Doubts about the future of () and (), at a time when debates about intensify, shed light on the lack of renewal in the national leadership framework, which has become a challenge for all colors of the political spectrum.
Alternative names to those are discussed — in case Lula abandons his plan to try to be re-elected and in the event that Bolsonaro remains ineligible —, but creating competitive options is something that will still depend on efforts, in the view of politicians and analysts.
The PT’s dependence on Lula’s figure after the recent events and the possibility that he will not be on the ballot once again. PT ministers such as and are mentioned as possible successors, but there are obstacles.

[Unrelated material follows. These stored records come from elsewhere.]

-- ==== Sys2Proof/Machine/DictRadio.lean ====
section
/-! DEFINITION. The objects of the device, its modes and ports, the radio, the channelizer and the transmit path (R27, R62,
R94, R115, R379, R400). -/
namespace Sys2Proof.Machine

/-- A byte string of ASCII characters. -/
def ascii (cs : List Nat) : List Byte := cs.map fun c => BitVec.ofNat 8 c

/-- Object 0x1000.00: KW-7250 or KW-7250-T. -/
def State.deviceType (s : State) : List Byte :=
  ascii ([0x4B, 0x57, 0x2D, 0x37, 0x32, 0x35, 0x30] ++ if s.partT then [0x2D, 0x54] else [])

/-- Object 0x1001.00 (R379). -/
def State.capability (s : State) : Nat := if s.partT then 64 * 2 ^ 8 + 1024 * 2 ^ 16 else 3 + 128 * 2 ^ 8 + 1024 * 2 ^ 16

/-- The MAC address of the OTP identity record (R423); 0 where its CRC fails (R431). -/
def State.otpMac (s : State) : List Byte := if s.identityOk then s.otp 16 6 else List.replicate 6 0

/-- The default of the MAC address object 0x1023.03: the OTP value. -/
def macRow : ObjRow :=
  { key := 0x102303, type := .u64, access := .own, persist := true, sizes := (8, 8)
    read := fun _ s => (s.kept 0x102303 (s.otpMac ++ [0, 0]), s)
    write := fun _ v _ s => if leNat v < 2 ^ 48 ∧ !bit (leNat v) 0 then (.ok, s.setObj 0x102303 v) else (.range, s) }

/-- A U32 kept in the dictionary where `ok` accepts it. -/
def keptWord (key dflt : Nat) (ok : Nat → Bool) : ObjRow :=
  { keptOctets key 4 (leBytes 4 dflt) (fun v _ => ok (leNat v)) with type := .u32 }

def deviceObjs : List ObjRow :=
  [{ roObj 0x100000 .string 9 State.deviceType .const with sizes := (0, 9) },
   roObj 0x100001 .string 2 (fun _ => ascii [0x42, 0x31]) .const,
   roObj 0x100002 .octets 8 State.serial .const,
   roObj 0x100100 .u32 4 fun s => leBytes 4 s.capability,
   roObj 0x100200 .u8 1 (fun _ => [1]) .const,
   cmdObj 0x100300 .u8 1 1 fun _ _ s => (.ok, { s with boot := { s.boot with restore := true } }),
   keptObj 0x101000 .u8 [0] 0 3,
   { key := 0x101100, type := .u8, access := .own, sizes := (1, 1), read := fun _ s => (leBytes 1 s.mode, s)
     write := fun _ v _ s => s.answered (execModeWrite (leNat v)) },
   keptObj 0x102000 .u8 [0x1F] 0 0x1F,
   keptWord 0x102100 0x05000016 fun v => v &&& 0x07FF001F == v && slice v 16 5 == 0,
   keptWord 0x102200 115200 (within 9600 3000000),
   keptWord 0x102300 0x0A000002 fun _ => true,
   keptWord 0x102301 0xFFFFFF00 fun _ => true,
   keptWord 0x102302 0 fun _ => true,
   macRow,
   keptWord 0x102304 0xB893B892 fun v => slice v 0 16 != slice v 16 16,
   keptObj 0x102400 .u16 (leBytes 2 1000) 100 10000,
   roObj 0x103000 .octets 128 fun s => s.kept 0x103000 (List.replicate 128 0)]

/-- Object 0x2005.00: the return states of RFC_CTRL [7:2]. -/
def returnRow : ObjRow :=
  { key := 0x200500, type := .u8, access := .own, persist := true, sizes := (1, 1)
    read := fun _ s => (leBytes 1 (slice (s.regWord RFC_CTRL_RET_T.addr) 2 6), s)
    write := fun _ v _ s =>
      if 64 ≤ leNat v ∨ leNat v % 4 = 3 then (.range, s)
      else s.storeRegs [(RFC_CTRL_RET_T.addr, 0xFC)] (leBytes 4 (4 * leNat v)) }

/-- Object 0x2030.00: the test operations of R60, in Test mode only. -/
def testCommand (op : Nat) (s : State) : Written :=
  if s.mode ≠ modeTest then (.mode, s)
  else match op with
  | 0 => s.done execTestStop
  | 1 => s.done execTestCw
  | 2 => s.done execModcarrier
  | 3 => s.done execPerTx
  | 4 => s.done execPerRx
  | _ => s.done execCalread

/-- Object 0x2020.00: an explicit calibration; an impossible TYPE or TARGET is out of range. -/
def calCommand (v : Nat) (s : State) : Written :=
  let type := slice v 0 3
  if v &&& 0x37 ≠ v ∨ type = 0 ∨ 6 ≤ type ∨ (type ≠ 4 ∧ slice v 4 2 = 3) then (.range, s)
  else s.done (execCalibrationStart (BitVec.ofNat 32 v))

def radioObjs : List ObjRow :=
  [fieldObj 0x200101 .u32 RFC_FREQ_A_FREQ 416400000 953600000,
   fieldObj 0x200102 .u32 RFC_FREQ_B_FREQ 416400000 953600000,
   fieldObj 0x200200 .u8 RFC_CTRL_ANT_CFG 0 1,
   fieldObj 0x200300 .bool RFC_CTRL_FDX_EN 0 1,
   fieldObj 0x200400 .u8 RFC_CALCFG_POLICY 0 1,
   fieldObj 0x200401 .u8 RFC_CALCFG_DELTA_T 1 31,
   fieldObj 0x200402 .bool RFC_CALCFG_BG_EN 0 1,
   returnRow,
   regObj 0x200600 .u16 2 [RFC_EXTCTL_PA_EN_EN.addr],
   { key := 0x201001, type := .octets, access := .own, persist := true, sizes := (112, 448)
     read := fun _ s => (s.radio.profile, s)
     write := fun _ v _ s => s.answered (execProfileWrite v) },
   { key := 0x201002, type := .bool, access := .own, persist := true, sizes := (1, 1), read := fun _ s => (leBytes 1 (s.get RFC_REGSTAT_REGLOCK), s)
     write := fun _ v _ s => s.answered (execReglockSet (leNat v)) },
   { roObj 0x201003 .u32 4 (fun s => leBytes 4 (profNum s.radio.profile 8 4)) with persist := true },
   { key := 0x201004, type := .octets, access := .wo, sizes := (1, 2048), read := fun _ s => ([], s)
     write := fun _ v _ s => s.regCert v },
   roObj 0x201005 .octets 32 fun s => (List.range 8).flatMap fun g => leBytes 4 (s.duty g).sum,
   cmdObj 0x202000 .u8 0 0xFF fun v _ s => calCommand v s,
   roRegs 0x202001 .u32 4 [RFC_CALSTAT_BUSY.addr],
   cmdObj 0x203000 .u8 0 5 fun v _ s => testCommand v s,
   keptObj 0x203001 .u32 (leBytes 4 1000) 1 1000000 false,
   roObj 0x203002 .octets 64 State.testResults,
   regObj 0x203003 .u16 2 [RFC_TESTRX_HALF.addr] false]

/-- Object 0x3002.03: the mapping of channel `c` as CHZ_MAPQ [31:16] shows it. -/
def State.mapEntry (s : State) (c : Nat) : Nat := slice ((s.put CHZ_MAPQ_CHAN c).regWord CHZ_MAPQ_CHAN.addr) 16 16

/-- Object 0x3005.00: a rejected twin receive enable is answered with MODE. -/
def twinRow : ObjRow :=
  { key := 0x300500, type := .bool, access := .own, persist := true, sizes := (1, 1)
    read := fun _ s => (leBytes 1 (s.get CHZ_CTRL_TWIN_EN), s)
    write := fun _ v _ s =>
      let t := (s.regWrite false false { addr := CHZ_CTRL_TWIN_EN.addr, value := 4 * leNat v, mask := 4 }).1
      if 1 < leNat v then (.range, s)
      else if t.get CHZ_CTRL_TWIN_EN = leNat v then (.ok, t) else (.mode, t) }

/-- Object 0x3008.00: EN and PROFILE of every lane. -/
def laneRow : ObjRow :=
  { key := 0x300800, type := .octets, access := .own, persist := true, sizes := (128, 128)
    read := fun _ s => ((List.range 128).flatMap fun i => leBytes 1 (s.regWord (CHZ_LCFG_EN i).addr), s)
    write := fun _ v _ s =>
      if v.any fun b => decide (7 < b.toNat) then (.range, s)
      else (.ok, (v.zipIdx).foldl (fun (s : State) b =>
        (s.regWrite false false { addr := (CHZ_LCFG_EN b.2).addr, value := b.1.toNat }).1) s) }

/-- A value that core 0 aggregates: from shedding level 2 on it is the last aggregated one, which stays open (R374). -/
def aggregated (key size : Nat) (f : State → List Byte) : ObjRow :=
  { roObj key .octets size f with read := fun _ s => if 2 ≤ s.get HDP_STATUS_LOAD then s.freeBytes size else (f s, s) }

def channelObjs : List ObjRow :=
  [fieldObj 0x300101 .u8 CHZ_CTRL_PLAN_A 0 1,
   fieldObj 0x300102 .u8 CHZ_CTRL_PLAN_B 0 1,
   fieldObj 0x300200 .u32 CHZ_CHF0_F0 410000000 960000000,
   fieldObj 0x300201 .u32 CHZ_CHSPACE_S 1000 2000000,
   fieldObj 0x300202 .u16 CHZ_CHCOUNT_N 1 1024,
   roObj 0x300203 .octets 2048 fun s => (List.range 1024).flatMap fun c => leBytes 2 (s.mapEntry c),
   regArr 0x300300 4 .u32 4 fun i => [(CHZ_PROF_MOD i).addr],
   regObj 0x300400 .u16 2 [CHZ_SYNC_SFD_ERR.addr],
   regObj 0x300401 .u32 4 [CHZ_LEGSYNC_WORD.addr],
   twinRow,
   fieldObj 0x300600 .u8 CHZ_OFFCFG_ALPHA 0 7,
   fieldObj 0x300601 .u16 CHZ_OFFCFG_OFF_LIM 0 5000,
   fieldObj 0x300700 .bool CHZ_CTRL_LEAK_EN 0 1,
   fieldObj 0x300701 .u8 CHZ_LEAKCFG_TARGET 20 50,
   fieldObj 0x300702 .u8 CHZ_LEAKCFG_MIN 10 40,
   laneRow,
   aggregated 0x300900 512 fun s => s.regsImage ((List.range 128).map fun i => (CHZ_LCNT_DETECT i).addr)]

def transmitObjs : List ObjRow :=
  [fieldObj 0x210000 .i8 TXP_POWER_POWER (-80) 80,
   regArr 0x210100 4 .u32 4 fun i => [(TXP_PROF_MOD i).addr],
   regObj 0x210200 .octets 64 ((List.range 16).map fun i => (TXP_FIR_TAP_LO i).addr),
   fieldObj 0x210201 .u8 TXP_CTRL_FIR_DELAY 0 31,
   regObj 0x210300 .octets 64 ((List.range 16).map fun i => (TXP_MASK_OFFSET i).addr),
   fieldObj 0x210301 .bool TXP_CTRL_MASK_EN 0 1,
   regObj 0x210400 .u32 4 [TXP_RAMP_RUP.addr],
   regObj 0x210401 .octets 16 ((List.range 4).map fun i => (TXP_RTAB_ENTRY0 i).addr),
   regObj 0x210500 .u32 4 [TXP_PATIME_PA_LEAD.addr],
   fieldObj 0x210600 .bool TXP_CTRL_PRECOR_EN 0 1,
   fieldObj 0x210601 .u16 TXP_PRECOR_PRECOR_MAX 0 5000]

end Sys2Proof.Machine
end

In the case of the right, governors such as (Republicanos-SP), (-GO), (Novo-MG) and . (PSD-PR) are tipped to compete for Bolsonaro’s estate. But there is also speculation about his wife and children, as well as outsiders like ().
Rising names such as (-PE) and (PL-MG) are seen as future options for both fields, but they still face limitations of age, experience and territory.
One of the recent cases of an attempt to forge a national leadership is that of (), who suffered the bottleneck of space for the political center in 2022 and ended the election with 4% of the votes. The difficulty is attributed to growing polarization, which is harmful to moderate names.
For , who was a marketer for Tebet’s campaign, building a leader takes time and a combination of elements determined by the circumstances. In Tebet’s case, he believes that the result for the current minister, in her first national election, was positive.
“There is no vacuum in politics. Forces organize themselves to occupy spaces, but it takes time to build leadership in a continental country with so many regional disparities”, he says, remembering that Bolsonaro reaped the fruits of strategies initiated at least four years ago in 2018. before.
Although a consolidated presence on social networks — and with reverberation in several states — is today considered a prerequisite for any aspirant, there is an assessment that they alone are not enough. Soutello says that it is essential to have a party structure and a bridge with the political-economic elites.
The former senator (PSD-RS), who in 2018 ran the country as vice president of the presidential candidate (at the time in the PSDB), sees the virtual environment as the main lever. And in this field, she says, the right has the advantage. “The networks today project completely unknown figures.”
Ana Amélia states, in a regretful tone, that the desirable qualities of the past, such as “sparking inspiration, attracting trust and having a respectable biography”, have been replaced by attributes such as “vocifering, attacking, attacking”, in a demonstration that ” Radicalization is here to stay.”
The maxim that there is no ready-made recipe for success is also evoked in this debate. The example of the former president, who left Alagoas to conquer Planalto in 1989, is cited to counter the idea that coming from smaller states is an impediment.
Tarcísio falls into the category that governors of, the richest state, are automatically presidential candidates, but not only that: he is Bolsonaro’s trusted name and seen as the ally with the greatest chance of being anointed by the former president. Tarcísio says, however, .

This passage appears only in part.